There are a lot of German immigrants here. Most of them fled the Soviet zone. One farmer here got one such family as sugar beet workers, but they were factory workers, and never worked in the field. So after two weeks they were travelling again, fired by the farmer.
They’re delighted here to get Dutch workers. You can hear the Canadians complaining, the Hollanders work far too hard. But if you expect to get ahead, begin something here for yourself, then you’ve got to look for other work after the beet harvest. And sometimes far from home.
This entire district is all farming, so to travel 200 or 300 miles to get to your winter job is nothing unusual. Then you get together and rent a sleeping cabin, one that’s rented out to tourists in the summer. You can cook your own meals there, because everything’s available. And with the weekend, you go home again.
We, as immigrants, find ourselves in a pleasant neighbourhood. Most of the farmers in our district are themselves immigrants, just about every country’s represented, and you’ve really got to look hard if you want to find a Canadian farmer. There are also a lot of Hollanders in our neighbourhood — the closest lives seven miles from us.
At the moment it’s beautiful here — green fields of beets and golden wheat fields interspersed with black summer fallow, and, on both sides of our country roads, ditches thick with sunflowers. It’s a beautiful sight.

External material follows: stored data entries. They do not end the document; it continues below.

-- ==== Sys2Proof/Tests/Slice0.lean ====
section
/-! SUPPORT. The model's own tests: decoding of words written out from spec/30_encoding.md, worked examples of
spec/95_test_vectors.md on one command or one layer, and, for every obligation with hypotheses, a witness that meets
them. -/

namespace Sys2Proof.Tests

open Sys2Proof.Machine

/-! ## Decoding (30_encoding.md R100, R103, R105), the words written out bit by bit -/

theorem test_decode_perm12 : decode 0b11000001 = .command (.perm 12) := by decide
theorem test_decode_perm0 : decode 0b00000001 = .command (.perm 0) := by decide
theorem test_decode_perm15 : decode 0b11110001 = .command (.perm 15) := by decide
theorem test_decode_aeadEnc : decode 0b00000010 = .command .aeadEnc := by decide
theorem test_decode_aeadDec : decode 0b00000011 = .command .aeadDec := by decide
theorem test_decode_hash256 : decode 0b00000100 = .command .hash256 := by decide
theorem test_decode_xof128 : decode 0b00000101 = .command .xof128 := by decide
theorem test_decode_cxof128 : decode 0b00000110 = .command .cxof128 := by decide
theorem test_decode_mac : decode 0b00000111 = .command .mac := by decide
theorem test_decode_prf : decode 0b00001000 = .command .prf := by decide
theorem test_decode_prfshort : decode 0b00001001 = .command .prfshort := by decide
theorem test_decode_clear : decode 0b00001111 = .command .clear := by decide

/-- The illegal words of spec/95_test_vectors.md section 2.3. -/
theorem test_decode_illegal :
    decode 0x00 = .unsupported .reservedOp ∧ decode 0x0A = .unsupported .reservedOp ∧
      decode 0x0E = .unsupported .reservedOp ∧ decode 0x1C1 = .unsupported .reservedBits ∧
      decode 0x12 = .unsupported .nonzeroRound ∧ decode 0x14 = .unsupported .nonzeroRound ∧
      decode 0x1F = .unsupported .nonzeroRound := by decide

/-- A round count that does not fit the field R is ill formed. -/
theorem test_illformed_perm16 : (Instr.perm 16).wf = false := by decide

/-! ## Small states -/

/-- A buffer of 64 bytes, the key and nonce of spec/95_test_vectors.md. -/
def base : State :=
  { State.reset with
    cfg := { bufBytes := 64 }
    key0 := 0x0706050403020100
    key1 := 0x0F0E0D0C0B0A0908
    nonce0 := 0x1716151413121110
    nonce1 := 0x1F1E1D1C1B1A1918 }

/-- `base` with the region registers set. -/
def regions (ap al ip il op ol : BitVec 32) : State :=
  { base with auxPtr := ap, auxLen := al, inPtr := ip, inLen := il, outPtr := op, outLen := ol }

/-- The next state of an answer, reset if there is none. -/
def after (r : Result) : State :=
  match r with
  | .next t => t
  | .fault _ => State.reset
  | .refused _ => State.reset

/-- The OUT region after an answer. -/
def outBytes (r : Result) : List Byte := (after r).readRegion (after r).outRegion

/-- "ascon" (61 73 63 6F 6E). -/
def asconBytes : List Byte := [0x61, 0x73, 0x63, 0x6F, 0x6E]

/-! ## The worked examples of the commands (spec/95_test_vectors.md section 2) -/

theorem test_rotr64 : rotr64 0x0123456789ABCDEF 19 = 0x79BDE02468ACF135 := by decide

theorem test_perm1 : (after (exec (.perm 1) base)).sponge =
    { s0 := 0x000964B00000004B, s1 := 0x0000000096000213, s2 := 0x53FFFFFFFFFFFF90, s3 := 0x12E580000000004B, s4 := 0 } := by
  decide

theorem test_perm12 : (after (exec (.perm 12) base)).sponge =
    { s0 := 0x78EA7AE5CFEBB108, s1 := 0x9B9BFB8513B560F7, s2 := 0x6937F83E03D11A50, s3 := 0x3FE53F36F2C1178C,
      s4 := 0x045D648E4DEF12C9 } := by decide

theorem test_aeadEnc_empty : outBytes (exec .aeadEnc (regions 0 0 0 0 0 16)) =
    [0x4F, 0x9C, 0x27, 0x82, 0x11, 0xBE, 0xC9, 0x31, 0x6B, 0xF6, 0x8F, 0x46, 0xEE, 0x8B, 0x2E, 0xC6] := by decide +kernel

/-- AD "ASCON", plaintext "ascon", in place (program P2). -/
theorem test_aeadEnc_inplace :
    outBytes (exec .aeadEnc (((regions 0 5 8 5 8 21).memWrite 0 [0x41, 0x53, 0x43, 0x4F, 0x4E]).memWrite 8 asconBytes)) =
      [0x48, 0x44, 0x62, 0x4E, 0x51, 0x31, 0xF5, 0x77, 0x94, 0xCC, 0x7D, 0x93, 0xD4, 0xD9, 0x2D, 0xD5, 0xCB, 0xAD, 0xB4,
       0x8E, 0x0B] := by decide +kernel

/-- Program P2's ciphertext and tag, with AD "ASCON". -/
def p2Cipher : State :=
  ((regions 0 5 8 21 8 5).memWrite 0 [0x41, 0x53, 0x43, 0x4F, 0x4E]).memWrite 8
    [0x48, 0x44, 0x62, 0x4E, 0x51, 0x31, 0xF5, 0x77, 0x94, 0xCC, 0x7D, 0x93, 0xD4, 0xD9, 0x2D, 0xD5, 0xCB, 0xAD, 0xB4, 0x8E,
     0x0B]

theorem test_aeadDec_ok : outBytes (exec .aeadDec p2Cipher) = asconBytes ∧
    (after (exec .aeadDec p2Cipher)).statusWord = 0x102 := by decide +kernel

/-- Program P3: the last tag byte changed; nothing written, ERR = 2. -/
theorem test_aeadDec_tampered :
    outBytes (exec .aeadDec (p2Cipher.memWrite 28 [0x0A])) = [0x48, 0x44, 0x62, 0x4E, 0x51] ∧
      (after (exec .aeadDec (p2Cipher.memWrite 28 [0x0A]))).statusWord = 0x22 := by decide +kernel

theorem test_hash256_ascon : outBytes (exec .hash256 ((regions 0 0 0 5 16 32).memWrite 0 asconBytes)) =
    [0x65, 0x90, 0x49, 0x28, 0xAC, 0x01, 0x6B, 0xC0, 0x25, 0x77, 0xB2, 0x3B, 0x3F, 0x79, 0xE3, 0x36, 0xFD, 0xF4, 0x3B, 0x6D,
     0x81, 0x74, 0x60, 0x58, 0x97, 0x9C, 0x6C, 0xD6, 0x76, 0x30, 0xA5, 0x93] := by decide +kernel

theorem test_xof128_nine : outBytes (exec .xof128 (regions 0 0 0 0 0 9)) =
    [0x47, 0x3D, 0x5E, 0x61, 0x64, 0xF5, 0x8B, 0x39, 0xDF] := by decide +kernel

This is an immigrant’s beginning. It is, in the beginning, a hard life. First, you’ve got to get used to it, and then you’ve got to adapt. But Canada is a beautiful land, one with a future. And then you’ve got us, coming here with 13 children including 11 sons. As parents concerned about a future for our children, we look at the results achieved by other Hollanders, people who have already been here for a couple of years. Two Hollanders, who also began as field hands, already have a beautiful farm, and you also hear of Dutch-owned farms in other parts of Canada. You can spot them because they’re so well-maintained. And, even though most of us don’t have our own business, you can still see it’s good here, and that’s what it’s all about. With self-confidence you go to meet the future, even though, in the beginning, it’s difficult.
Toward a New Homeland: 4
A Letter from Canada
Picture Butte Jan. 1, 1954
With these words we’d like to wish our family members, friends and acquaintances a hearty happy New Year. We receive a lot of mail from Holland, and many have asked us to send in another report, and that’s something I’m happy to do.
When we ourselves wished each other a good and happy New Year we knew we could look back on a good year, a year in which we gambled the great step that’s put us in this far-away and strange country called Canada, and from where we greet both our friends and our future. Because we’re working, and we’re earning.

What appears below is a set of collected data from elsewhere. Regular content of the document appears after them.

/-- The abort of a cut at the stem table and the length unit: the binding and the carry end, and a CUTTING entry returns to
ARMED, handed on, or to PENDING (02 R48, 03 R65). -/
def cutAbort (p : Part) : Part :=
  let q : Part := { p with
    length := { p.length with carry := none }
    table := { p.table with bound := none } }
  match p.table.bound with
  | some { slot := i, kind := _, target := .entry ident _ } =>
    match p.recordAt i with
    | none => q
    | some r =>
      match changeFirst ident .cutting (fun e => { e with state := abortState r.state }) r.entries with
      | none => q
      | some es =>
        let t := q.setRecord i (some { r with entries := es })
        if r.state = .active then
          handOver ((findState .armed es).map (·.2)) false t
        else t
  | _ => q

end Sys2Proof.Machine
end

On Oct. 19, our men left at 2 a.m. with 20 other Hollanders for Calgary, because they wanted to be at a certain job site when the work began. The strategy paid off for three of our boys — they could start work immediately. Calgary is a city of some 180,000 people. Very pretty, near the mountains. There’s a highway that takes you up and between the mountains, so you see Calgary lying in a deep hollow.
One of our boys, Tom, went his own way, hitch-hiking to Fort Macleod, where he found a job in a restaurant and bakery. He was able to start immediately, and that was great, because he’d studied as a baker in Holland. He was in seventh heaven. After a week or three, Calgary had snow, and that put an end to working outside. So, unemployed, and that isn’t so nice.”